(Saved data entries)
-.-.-

theorem State.fetched_of_skip (bytes : List Byte) (hwalk : (s.ring r).walk = none)
    (hstate : (s.ring r).state ≠ .stopping) (hskip : (s.ring r).skip = true) :
    s.fetched r (.ok bytes) = (s.modRing r fun k => { k with
      head := (k.head + 1) % k.size, done := (k.head + 1) % k.size, skip := (WorkEntry.mk bytes).cont,
      phase := .idle }).statusDue r := by
  simp only [State.fetched, hwalk, hstate, hskip, if_false, if_true, State.skipEntry]
  exact congrArg (State.statusDue · r) (State.modRing_congr s r (by simp [Ring.toIdle, hstate, hskip, indexPast]))

/-- A fetch for execution that ends with a bus error is a ring fault that leaves head (R154). -/
theorem State.fetched_busError (hwalk : (s.ring r).walk = none) (hstate : (s.ring r).state ≠ .stopping) :
    s.fetched r .busError = (s.modRing r fun k => { k with
      faultMark := true, walk := none, skip := true }).offerRingReport r
        { index := (s.ring r).head, kind := 0, status := .busError, tag := 0,
          position := if (s.ring r).skip then 0 else (s.ring r).position + 1, skipped := 0, openGroup := true,
          detailA := 0, detailB := 0, after := .endGroup } := by
  simp only [State.fetched, hwalk, hstate, if_false, State.fetchFailed, State.endWalk_eq, State.modRing_modRing]
  rfl

/-- The walk that a ring fault opens (R144, R154). -/
def Ring.faultWalk (k : Ring) (e : WorkEntry) (status : Status) : Walk :=
  { index := k.head, kind := e.byte 0, tag := e.tag, position := k.position + 1, status := status,
    detailA := 0, detailB := 0, skipped := 0 }

/-- An unknown kind and a seventeenth member of a group are ring faults (R144). -/
theorem State.validateEntry_of_fault {e : WorkEntry} {status : Status}
    (h : (e.kind = none ∧ status = .badKind) ∨
      (e.kind ≠ none ∧ 16 ≤ (s.ring r).position ∧ status = .badChain)) :
    s.validateEntry r e = (s.modRing r fun k => { k with
      head := (k.head + 1) % k.size, faultMark := true }).openWalk r ((s.ring r).faultWalk e status) e.cont := by
  have hfault : (s.modRing r fun k => { k with head := indexPast k.size k.head }).ringFault r e (s.ring r).head status =
      (s.modRing r fun k => { k with head := (k.head + 1) % k.size, faultMark := true }).openWalk r
        ((s.ring r).faultWalk e status) e.cont := by
    simp only [State.ringFault, State.modRing_modRing, State.modRing_ring_self]
    rfl
  rw [← hfault]
  unfold State.validateEntry
  rcases h with ⟨hkind, rfl⟩ | ⟨hkind, hposition, rfl⟩
  · simp only [hkind]
  · obtain ⟨kind, hkind⟩ := Option.ne_none_iff_exists'.mp hkind
    have hlimit : Config.groupLimit ≤ (s.ring r).position := hposition
    simp only [hkind, hlimit, if_true]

-.-.-

**What to work on:** For the lines above, output exactly those from the line containing "phase := .idle" through the line containing "theorem State.fetched_busError (hwalk", and skip the others.

**Expected output:**
      phase := .idle }).statusDue r := by
  simp only [State.fetched, hwalk, hstate, hskip, if_false, if_true, State.skipEntry]
  exact congrArg (State.statusDue · r) (State.modRing_congr s r (by simp [Ring.toIdle, hstate, hskip, indexPast]))

/-- A fetch for execution that ends with a bus error is a ring fault that leaves head (R154). -/
theorem State.fetched_busError (hwalk : (s.ring r).walk = none) (hstate : (s.ring r).state ≠ .stopping) :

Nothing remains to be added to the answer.